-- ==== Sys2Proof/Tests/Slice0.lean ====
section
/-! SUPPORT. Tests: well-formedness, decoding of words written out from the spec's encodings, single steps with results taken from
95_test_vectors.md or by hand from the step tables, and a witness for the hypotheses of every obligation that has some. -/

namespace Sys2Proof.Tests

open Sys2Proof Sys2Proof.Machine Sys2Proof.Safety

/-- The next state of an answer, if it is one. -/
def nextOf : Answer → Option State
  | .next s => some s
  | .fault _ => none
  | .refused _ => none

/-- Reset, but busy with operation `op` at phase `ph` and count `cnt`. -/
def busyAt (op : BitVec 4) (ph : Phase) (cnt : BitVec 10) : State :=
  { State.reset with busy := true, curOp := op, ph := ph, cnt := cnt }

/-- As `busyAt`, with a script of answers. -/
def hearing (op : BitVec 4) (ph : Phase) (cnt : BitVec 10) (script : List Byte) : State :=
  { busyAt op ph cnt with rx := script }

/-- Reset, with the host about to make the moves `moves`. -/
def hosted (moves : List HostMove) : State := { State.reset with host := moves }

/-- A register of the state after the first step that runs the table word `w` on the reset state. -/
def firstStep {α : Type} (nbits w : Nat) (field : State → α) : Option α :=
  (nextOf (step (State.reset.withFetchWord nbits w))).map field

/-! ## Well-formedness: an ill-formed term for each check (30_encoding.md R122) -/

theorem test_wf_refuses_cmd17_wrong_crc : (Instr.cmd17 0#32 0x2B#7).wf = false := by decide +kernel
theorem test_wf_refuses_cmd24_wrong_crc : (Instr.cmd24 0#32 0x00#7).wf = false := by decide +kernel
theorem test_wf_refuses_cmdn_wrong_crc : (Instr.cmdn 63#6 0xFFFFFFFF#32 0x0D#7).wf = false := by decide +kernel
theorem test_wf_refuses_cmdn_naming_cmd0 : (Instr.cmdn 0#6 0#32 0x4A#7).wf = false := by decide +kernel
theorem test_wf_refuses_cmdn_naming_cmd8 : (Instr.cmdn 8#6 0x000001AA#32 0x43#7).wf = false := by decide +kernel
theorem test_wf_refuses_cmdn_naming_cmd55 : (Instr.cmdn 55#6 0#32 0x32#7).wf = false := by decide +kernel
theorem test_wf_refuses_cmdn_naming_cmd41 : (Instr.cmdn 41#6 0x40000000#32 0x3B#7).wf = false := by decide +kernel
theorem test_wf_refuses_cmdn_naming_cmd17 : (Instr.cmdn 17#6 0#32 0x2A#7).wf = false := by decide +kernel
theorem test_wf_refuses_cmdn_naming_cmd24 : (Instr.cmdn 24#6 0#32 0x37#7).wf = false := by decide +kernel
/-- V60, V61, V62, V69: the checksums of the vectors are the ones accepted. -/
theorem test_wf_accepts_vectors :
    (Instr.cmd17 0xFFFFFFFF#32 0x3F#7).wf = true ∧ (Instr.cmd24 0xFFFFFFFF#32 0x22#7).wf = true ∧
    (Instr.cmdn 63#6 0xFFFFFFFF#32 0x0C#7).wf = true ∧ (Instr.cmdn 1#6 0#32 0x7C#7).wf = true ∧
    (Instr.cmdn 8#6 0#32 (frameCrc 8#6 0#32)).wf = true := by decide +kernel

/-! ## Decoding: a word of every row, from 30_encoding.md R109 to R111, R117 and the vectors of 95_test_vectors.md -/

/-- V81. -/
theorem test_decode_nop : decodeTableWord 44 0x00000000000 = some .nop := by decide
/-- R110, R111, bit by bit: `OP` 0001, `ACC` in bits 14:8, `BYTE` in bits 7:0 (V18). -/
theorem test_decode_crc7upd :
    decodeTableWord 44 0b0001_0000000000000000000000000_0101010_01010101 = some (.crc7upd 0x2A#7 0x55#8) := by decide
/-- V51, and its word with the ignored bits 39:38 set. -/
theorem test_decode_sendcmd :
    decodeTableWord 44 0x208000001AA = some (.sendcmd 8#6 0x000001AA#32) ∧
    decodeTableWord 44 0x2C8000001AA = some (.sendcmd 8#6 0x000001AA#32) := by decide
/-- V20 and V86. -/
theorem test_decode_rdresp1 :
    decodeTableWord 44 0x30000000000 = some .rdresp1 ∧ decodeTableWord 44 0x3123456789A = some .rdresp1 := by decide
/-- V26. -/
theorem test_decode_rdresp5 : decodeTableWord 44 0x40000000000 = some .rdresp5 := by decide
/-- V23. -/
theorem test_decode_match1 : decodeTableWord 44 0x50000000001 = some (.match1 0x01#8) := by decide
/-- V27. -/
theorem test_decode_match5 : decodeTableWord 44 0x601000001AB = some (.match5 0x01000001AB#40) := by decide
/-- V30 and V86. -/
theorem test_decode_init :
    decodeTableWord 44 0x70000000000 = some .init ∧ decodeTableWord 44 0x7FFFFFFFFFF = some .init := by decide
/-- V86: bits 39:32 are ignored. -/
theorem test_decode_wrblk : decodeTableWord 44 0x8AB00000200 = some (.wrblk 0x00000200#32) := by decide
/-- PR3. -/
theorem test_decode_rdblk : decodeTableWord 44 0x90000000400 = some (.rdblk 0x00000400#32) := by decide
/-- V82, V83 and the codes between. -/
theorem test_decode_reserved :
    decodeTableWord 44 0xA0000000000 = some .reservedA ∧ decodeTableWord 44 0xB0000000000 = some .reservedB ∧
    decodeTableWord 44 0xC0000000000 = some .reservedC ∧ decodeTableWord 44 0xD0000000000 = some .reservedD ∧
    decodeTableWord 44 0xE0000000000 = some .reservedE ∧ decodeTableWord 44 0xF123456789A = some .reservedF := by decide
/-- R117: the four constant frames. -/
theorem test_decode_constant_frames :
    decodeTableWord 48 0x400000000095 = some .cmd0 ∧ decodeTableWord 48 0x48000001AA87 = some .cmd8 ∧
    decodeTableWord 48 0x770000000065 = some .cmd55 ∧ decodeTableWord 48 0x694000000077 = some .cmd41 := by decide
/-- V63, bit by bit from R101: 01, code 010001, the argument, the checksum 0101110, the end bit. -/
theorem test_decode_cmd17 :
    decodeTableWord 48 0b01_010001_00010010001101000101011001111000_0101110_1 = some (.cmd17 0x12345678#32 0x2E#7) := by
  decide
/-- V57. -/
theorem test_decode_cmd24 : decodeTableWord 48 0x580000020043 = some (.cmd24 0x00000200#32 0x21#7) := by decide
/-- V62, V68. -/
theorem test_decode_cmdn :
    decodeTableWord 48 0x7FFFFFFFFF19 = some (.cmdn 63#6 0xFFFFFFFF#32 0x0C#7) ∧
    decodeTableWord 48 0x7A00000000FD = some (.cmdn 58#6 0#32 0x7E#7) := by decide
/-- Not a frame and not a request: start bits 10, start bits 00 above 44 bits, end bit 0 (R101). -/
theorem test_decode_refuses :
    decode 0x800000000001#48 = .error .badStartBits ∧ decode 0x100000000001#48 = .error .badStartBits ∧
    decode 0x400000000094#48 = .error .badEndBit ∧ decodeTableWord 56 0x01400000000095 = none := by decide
* * *
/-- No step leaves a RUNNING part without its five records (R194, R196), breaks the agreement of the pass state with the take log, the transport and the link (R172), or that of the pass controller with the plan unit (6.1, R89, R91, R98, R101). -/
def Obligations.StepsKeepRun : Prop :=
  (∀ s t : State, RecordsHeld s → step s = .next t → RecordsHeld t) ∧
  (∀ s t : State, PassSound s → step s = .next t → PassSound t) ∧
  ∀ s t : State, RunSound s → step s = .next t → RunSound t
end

What you have to do>
In the listing above, transcribe exactly everything from the line containing "theorem test_wf_refuses_cmd17_wrong_crc : (Instr.cmd17" down to the line containing "theorem test_wf_refuses_cmdn_naming_cmd17 : (Instr.cmdn", including both and nothing more.

Solution>
theorem test_wf_refuses_cmd17_wrong_crc : (Instr.cmd17 0#32 0x2B#7).wf = false := by decide +kernel
theorem test_wf_refuses_cmd24_wrong_crc : (Instr.cmd24 0#32 0x00#7).wf = false := by decide +kernel
theorem test_wf_refuses_cmdn_wrong_crc : (Instr.cmdn 63#6 0xFFFFFFFF#32 0x0D#7).wf = false := by decide +kernel
theorem test_wf_refuses_cmdn_naming_cmd0 : (Instr.cmdn 0#6 0#32 0x4A#7).wf = false := by decide +kernel
theorem test_wf_refuses_cmdn_naming_cmd8 : (Instr.cmdn 8#6 0x000001AA#32 0x43#7).wf = false := by decide +kernel
theorem test_wf_refuses_cmdn_naming_cmd55 : (Instr.cmdn 55#6 0#32 0x32#7).wf = false := by decide +kernel
theorem test_wf_refuses_cmdn_naming_cmd41 : (Instr.cmdn 41#6 0x40000000#32 0x3B#7).wf = false := by decide +kernel
theorem test_wf_refuses_cmdn_naming_cmd17 : (Instr.cmdn 17#6 0#32 0x2A#7).wf = false := by decide +kernel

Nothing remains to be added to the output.